3.3 Figure 3: life expectancy at birth, EU countries with population greater than 35 million, 2003 to 2015
Life expectancy in the UK increased more slowly than the EU average for both males and females. Of the larger EU countries only Germany has slower life expectancy growth for both sexes
- UK male life expectancy has remained consistently higher than the EU average since 2003, while female life expectancy has remained consistently lower
- UK male life expectancy increased at a rate of 3.0 months per year over the period from 2003 to 2015, while Spain had the fastest growth in male life expectancy of these 6 countries at 3.7 months per year.
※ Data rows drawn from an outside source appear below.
-- ==== Sys2Proof/Certificates/Slice0/Obligations.lean ====
section
/-! DEFINITION. The statements for the provers. Each names what it states; the rule of the spec that it formalises, or rests on, is in
its docstring. -/

open Sys2Proof Sys2Proof.Machine

/-! ## Scalar arithmetic (R164, R165) -/

/-- R164, R116: every register-form integer instruction writes its result to gd and changes nothing else (g0 discards it).
R164: the quotients round toward zero and the remainders have the sign of a; a zero divisor gives all ones and a, and
−2^63 / −1 gives −2^63 with remainder 0; nothing traps.
R164: clz, ctz and cpop: the result counts bits of a, leading zeros, trailing zeros and ones; for a zero both counts of zeros are 64.
R164, R165: the immediate forms take imm13 sign-extended; the immediate shifts take an amount below 64, a larger one traps with
ILLEGAL_INSN (R161), and `shins` shifts in 18 bits.
R160, R161: of every instruction of a tile, words that are no instruction trap with ILLEGAL_INSN, and words that spell another
instruction make its command no event of the tile. -/
def Obligations.IntegerInstructions : Prop :=
  (∀ (s : State) (t : Nat) (rd ra rb : Reg), s.issues t false [rd, ra, rb] →
      let x := s.tile t
      let a := x.gr ra
      let b := x.gr rb
      let gives (i : Instr) (v : Word) : Prop := s.spells t i → ∃ u, exec i s = .next u ∧ s.wroteG u t rd v (x.gp ra || x.gp rb) 0 (x.pc + 4)
      gives (.add t rd ra rb) (a + b) ∧ gives (.sub t rd ra rb) (a - b) ∧ gives (.and t rd ra rb) (a &&& b) ∧
      gives (.or t rd ra rb) (a ||| b) ∧ gives (.xor t rd ra rb) (a ^^^ b) ∧
      gives (.sll t rd ra rb) (BitVec.ofNat 64 (a.toNat * 2 ^ (b.toNat % 64))) ∧
      gives (.srl t rd ra rb) (BitVec.ofNat 64 (a.toNat / 2 ^ (b.toNat % 64))) ∧
      gives (.sra t rd ra rb) (wrap64 (a.toInt / 2 ^ (b.toNat % 64))) ∧
      gives (.slt t rd ra rb) (if a.toInt < b.toInt then 1 else 0) ∧ gives (.sltu t rd ra rb) (if a.toNat < b.toNat then 1 else 0) ∧
      gives (.min t rd ra rb) (wrap64 (min a.toInt b.toInt)) ∧ gives (.max t rd ra rb) (wrap64 (max a.toInt b.toInt)) ∧
      gives (.minu t rd ra rb) (BitVec.ofNat 64 (min a.toNat b.toNat)) ∧ gives (.maxu t rd ra rb) (BitVec.ofNat 64 (max a.toNat b.toNat)) ∧
      gives (.mul t rd ra rb) (a * b) ∧ gives (.mulh t rd ra rb) (wrap64 (a.toInt * b.toInt / 2 ^ 64)) ∧
      gives (.mulhu t rd ra rb) (BitVec.ofNat 64 (a.toNat * b.toNat / 2 ^ 64))) ∧
  (∀ (s : State) (t : Nat) (rd ra rb : Reg), s.issues t false [rd, ra, rb] →
      let x := s.tile t
      let a := x.gr ra
      let b := x.gr rb
      let gives (i : Instr) (v : Word) : Prop := s.spells t i → ∃ u, exec i s = .next u ∧ s.wroteG u t rd v (x.gp ra || x.gp rb) 0 (x.pc + 4)
      gives (.div t rd ra rb) (if b.toInt = 0 then wrap64 (-1) else wrap64 (a.toInt.tdiv b.toInt)) ∧
      gives (.divu t rd ra rb) (if b.toNat = 0 then wrap64 (-1) else BitVec.ofNat 64 (a.toNat / b.toNat)) ∧
      gives (.rem t rd ra rb) (if b.toInt = 0 then a else wrap64 (a.toInt.tmod b.toInt)) ∧
      gives (.remu t rd ra rb) (if b.toNat = 0 then a else BitVec.ofNat 64 (a.toNat % b.toNat))) ∧
  (∀ (s : State) (t : Nat) (rd ra : Reg), s.issues t false [rd, ra] →
      let x := s.tile t
      let a := x.gr ra
      let gives (i : Instr) (v : Nat) : Prop :=
        s.spells t i → ∃ u, exec i s = .next u ∧ s.wroteG u t rd (BitVec.ofNat 64 v) (x.gp ra) 0 (x.pc + 4)
      (∃ n, gives (.clz t rd ra) n ∧ n ≤ 64 ∧ (∀ i, 64 - n ≤ i → i < 64 → a.getLsbD i = false) ∧ (n < 64 → a.getLsbD (63 - n) = true)) ∧
      (∃ n, gives (.ctz t rd ra) n ∧ n ≤ 64 ∧ (∀ i, i < n → a.getLsbD i = false) ∧ (n < 64 → a.getLsbD n = true)) ∧
      gives (.cpop t rd ra) ((List.range 64).countP (fun i => a.getLsbD i))) ∧
  (∀ (s : State) (t : Nat) (rd ra : Reg) (imm : BitVec 13) (u18 : BitVec 18), s.issues t false [rd, ra] →
      let x := s.tile t
      let a := x.gr ra
      let b := wrap64 imm.toInt
      let gives (i : Instr) (v : Word) : Prop := s.spells t i → ∃ u, exec i s = .next u ∧ s.wroteG u t rd v (x.gp ra) 0 (x.pc + 4)
      gives (.addi t rd ra imm) (a + b) ∧ gives (.andi t rd ra imm) (a &&& b) ∧ gives (.ori t rd ra imm) (a ||| b) ∧
      gives (.xori t rd ra imm) (a ^^^ b) ∧ gives (.slti t rd ra imm) (if a.toInt < imm.toInt then 1 else 0) ∧
      gives (.sltiu t rd ra imm) (if a.toNat < b.toNat then 1 else 0) ∧
      (imm.toNat < 64 → gives (.slli t rd ra imm) (BitVec.ofNat 64 (a.toNat * 2 ^ imm.toNat)) ∧
        gives (.srli t rd ra imm) (BitVec.ofNat 64 (a.toNat / 2 ^ imm.toNat)) ∧
        gives (.srai t rd ra imm) (wrap64 (a.toInt / 2 ^ imm.toNat))) ∧
      (64 ≤ imm.toNat → ∀ i ∈ [Instr.slli t rd ra imm, .srli t rd ra imm, .srai t rd ra imm],
        s.spells t i → ∃ u, exec i s = .next u ∧ s.trapped u t .illegalInsn none x.pc) ∧
      gives (.shins t rd ra u18) (BitVec.ofNat 64 (a.toNat * 2 ^ 18 + u18.toNat))) ∧
  (∀ (s : State) (t : Nat) (i : Instr), i.tile? = some t → isTileEvent i = false → (s.tile t).canIssue = true →
      s.fetch t (wideWord (s.codeWord t (s.tile t).pc)) = .good →
      (s.spelling t i = .other → exec i s = .next s) ∧
      (s.spelling t i = .illegal → ∃ u, exec i s = .next u ∧ s.trapped u t .illegalInsn none (s.tile t).pc))
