/-! ## emit -/

@[simp] theorem State.emit_pending (s : State) (x : Sent) : (s.emit x).pending = s.pending := rfl
@[simp] theorem State.emit_blk (s : State) (x : Sent) : (s.emit x).blk = s.blk := rfl
@[simp] theorem State.emit_own (s : State) (x : Sent) : (s.emit x).own = s.own := rfl
@[simp] theorem State.emit_strata (s : State) (x : Sent) : (s.emit x).strata = s.strata := rfl
@[simp] theorem State.emit_adm (s : State) (x : Sent) : (s.emit x).adm = s.adm := rfl
@[simp] theorem State.emit_ctxs (s : State) (x : Sent) : (s.emit x).ctxs = s.ctxs := rfl
@[simp] theorem State.emit_queues (s : State) (x : Sent) : (s.emit x).queues = s.queues := rfl
@[simp] theorem State.emit_tasks (s : State) (x : Sent) : (s.emit x).tasks = s.tasks := rfl
@[simp] theorem State.emit_tiles (s : State) (x : Sent) : (s.emit x).tiles = s.tiles := rfl
@[simp] theorem State.emit_mem (s : State) (x : Sent) : (s.emit x).mem = s.mem := rfl
@[simp] theorem State.emit_homes (s : State) (x : Sent) : (s.emit x).homes = s.homes := rfl
@[simp] theorem State.emit_qc (s : State) (x : Sent) : (s.emit x).qc = s.qc := rfl
@[simp] theorem State.emit_pkts (s : State) (x : Sent) : (s.emit x).pkts = s.pkts := rfl
@[simp] theorem State.emit_rsps (s : State) (x : Sent) : (s.emit x).rsps = s.rsps := rfl
@[simp] theorem State.emit_flint (s : State) (x : Sent) : (s.emit x).flint = s.flint := rfl
@[simp] theorem State.emit_mica (s : State) (x : Sent) : (s.emit x).mica = s.mica := rfl
@[simp] theorem State.emit_xlat (s : State) (x : Sent) : (s.emit x).xlat = s.xlat := rfl
@[simp] theorem State.emit_host (s : State) (x : Sent) : (s.emit x).host = s.host := rfl
@[simp] theorem State.emit_fab (s : State) (x : Sent) : (s.emit x).fab = s.fab := rfl
@[simp] theorem State.emit_pwr (s : State) (x : Sent) : (s.emit x).pwr = s.pwr := rfl
@[simp] theorem State.emit_qry (s : State) (x : Sent) : (s.emit x).qry = s.qry := rfl
@[simp] theorem State.emit_flt (s : State) (x : Sent) : (s.emit x).flt = s.flt := rfl
@[simp] theorem State.emit_nextId (s : State) (x : Sent) : (s.emit x).nextId = s.nextId := rfl
@[simp] theorem State.emit_free (s : State) (x : Sent) : (s.emit x).free = s.free := rfl

/-! ## used -/

@[simp] theorem State.used_pending (s : State) : (s.used).pending = s.pending := rfl
@[simp] theorem State.used_blk (s : State) : (s.used).blk = s.blk := rfl
@[simp] theorem State.used_own (s : State) : (s.used).own = s.own := rfl
@[simp] theorem State.used_strata (s : State) : (s.used).strata = s.strata := rfl
@[simp] theorem State.used_adm (s : State) : (s.used).adm = s.adm := rfl
@[simp] theorem State.used_ctxs (s : State) : (s.used).ctxs = s.ctxs := rfl
@[simp] theorem State.used_queues (s : State) : (s.used).queues = s.queues := rfl
@[simp] theorem State.used_tasks (s : State) : (s.used).tasks = s.tasks := rfl
@[simp] theorem State.used_tiles (s : State) : (s.used).tiles = s.tiles := rfl
@[simp] theorem State.used_mem (s : State) : (s.used).mem = s.mem := rfl
@[simp] theorem State.used_homes (s : State) : (s.used).homes = s.homes := rfl
@[simp] theorem State.used_qc (s : State) : (s.used).qc = s.qc := rfl
@[simp] theorem State.used_pkts (s : State) : (s.used).pkts = s.pkts := rfl
@[simp] theorem State.used_rsps (s : State) : (s.used).rsps = s.rsps := rfl
@[simp] theorem State.used_flint (s : State) : (s.used).flint = s.flint := rfl
@[simp] theorem State.used_mica (s : State) : (s.used).mica = s.mica := rfl
@[simp] theorem State.used_xlat (s : State) : (s.used).xlat = s.xlat := rfl
@[simp] theorem State.used_host (s : State) : (s.used).host = s.host := rfl
@[simp] theorem State.used_fab (s : State) : (s.used).fab = s.fab := rfl
@[simp] theorem State.used_pwr (s : State) : (s.used).pwr = s.pwr := rfl
@[simp] theorem State.used_qry (s : State) : (s.used).qry = s.qry := rfl
@[simp] theorem State.used_flt (s : State) : (s.used).flt = s.flt := rfl
@[simp] theorem State.used_sent (s : State) : (s.used).sent = s.sent := rfl
@[simp] theorem State.used_nextId (s : State) : (s.used).nextId = s.nextId := rfl
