theorem le_maxLane (a b : Word32) : a.toInt ≤ (maxLane a b).toInt ∧ b.toInt ≤ (maxLane a b).toInt := by
  rw [maxLane]
  split
  next h => exact ⟨(BitVec.slt_iff_toInt_lt.mp h).le, le_rfl⟩
  next h => exact ⟨le_rfl, by rwa [BitVec.slt_iff_toInt_lt, not_lt] at h⟩

/-- The tree of signed maxima, with the least word at inactive lanes, answers the greatest of the lanes that `p` names, if there is one. -/
theorem treeFold_max_lanes (p : Nat → Bool) (f : Nat → Word32) (hp : (List.range 64).filter p ≠ []) :
    let m := treeFold maxLane 0 6 ((List.range 64).map (fun i => if p i then f i else 0x80000000))
    (∃ i ∈ (List.range 64).filter p, m = f i) ∧ ∀ i ∈ (List.range 64).filter p, (f i).toInt ≤ m.toInt := by
  intro m
  have hlength : ((List.range 64).map (fun i => if p i then f i else 0x80000000)).length = 2 ^ 6 := by simp
  have hupper : ∀ i ∈ (List.range 64).filter p, (f i).toInt ≤ m.toInt := by
    intro i hi
    obtain ⟨hrange, hactive⟩ := List.mem_filter.mp hi
    exact le_treeFold (le := fun a b => a.toInt ≤ b.toInt) (fun _ => le_rfl) (fun _ _ _ => le_trans) le_maxLane 0 6 _ hlength _
      (List.mem_map.mpr ⟨i, hrange, if_pos hactive⟩)
  refine ⟨?_, hupper⟩
  obtain ⟨i, hi, hm⟩ := List.mem_map.mp (treeFold_mem maxLane_eq 0 6 _ hlength)
  by_cases hactive : p i
  · exact ⟨i, List.mem_filter.mpr ⟨hi, hactive⟩, hm.symm.trans (if_pos hactive)⟩
  · have hleast : m = 0x80000000 := hm.symm.trans (if_neg hactive)
    obtain ⟨j, hj⟩ := List.exists_mem_of_ne_nil _ hp
    refine ⟨j, hj, BitVec.eq_of_toInt_eq (le_antisymm ?_ (hupper j hj))⟩
    rw [hleast]
    exact BitVec.le_toInt (f j)

/-! ## Vector instructions with a scalar result -/

theorem predOk_of_plainFp {c : VecCtl} (hc : VecCtl.plainFp c) : VecCtl.predOk c = true := by
  obtain ⟨-, -, hpred⟩ := hc
  cases hpen : c.pen
  · obtain ⟨hpg, hpz⟩ := hpred hpen
    simp [VecCtl.predOk, hpg, hpz]
  · simp [VecCtl.predOk, hpen]

theorem noCvt_of_plainFp {c : VecCtl} (hc : VecCtl.plainFp c) : noCvt c = true := by
  have hpred := predOk_of_plainFp hc
  obtain ⟨hrmode, hsat, -⟩ := hc
  simp [noCvt, hrmode, hsat, hpred]

theorem noFp_of_plainInt {c : VecCtl} (hc : VecCtl.plainInt c) : noFp c = true := by
  obtain ⟨hfp, hftz⟩ := hc
  simp [noFp, noCvt_of_plainFp hfp, hftz]

/-- The state with the clock of the vector unit of tile `t` on (R124). -/
def State.vectorOn (s : State) (t : Nat) : State := s.modTile t (fun x => { x with gated := setDel x.gated 2 })

/-- A wide instruction with a scalar result on a tile whose vector unit has been switched on, and whose ASTAT may have been set. -/
theorem wide_wroteG {s : State} {t : Nat} {x : Tile} {rd : Reg} {v : Word} {p : Bool} {st : BitVec 7} {f : Tile → Tile}
    (hx : (s.tile t).raisedTo x st) (hf : f ((s.vectorOn t).tile t) = x.setG rd v p) :
    s.wroteG ((s.vectorOn t).wide t f) t rd v p st ((s.tile t).pc + 8) := by
  have htile : (((s.vectorOn t).modTile t f).tile t) = x.setG rd v p := by rw [State.modTile_tile_self, hf]
  have hpc : (((s.vectorOn t).modTile t f).tile t).pc = (s.tile t).pc := by
    obtain ⟨g, -, rfl⟩ := hx
    rw [htile, Tile.setG_pc]
  rw [State.wide, State.retire, hpc]
  exact wroteG_retireTo _ hx (onlyTile_trans (onlyTile_modTile s t _) (onlyTile_modTile _ t f)) htile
The EU average grew at a rate of 3.3 months per year
- life expectancy for females in the UK increased at a rate of 2.3 months per year while France and Spain had the fastest growth at 2.8 months per year
Within the UK
In 2015, male life expectancy in England was 79.3 years, a year higher than in Wales (78.3 years) and Northern Ireland (78.2 years), and more than 2 years higher than Scotland (77.0 years; figure 4).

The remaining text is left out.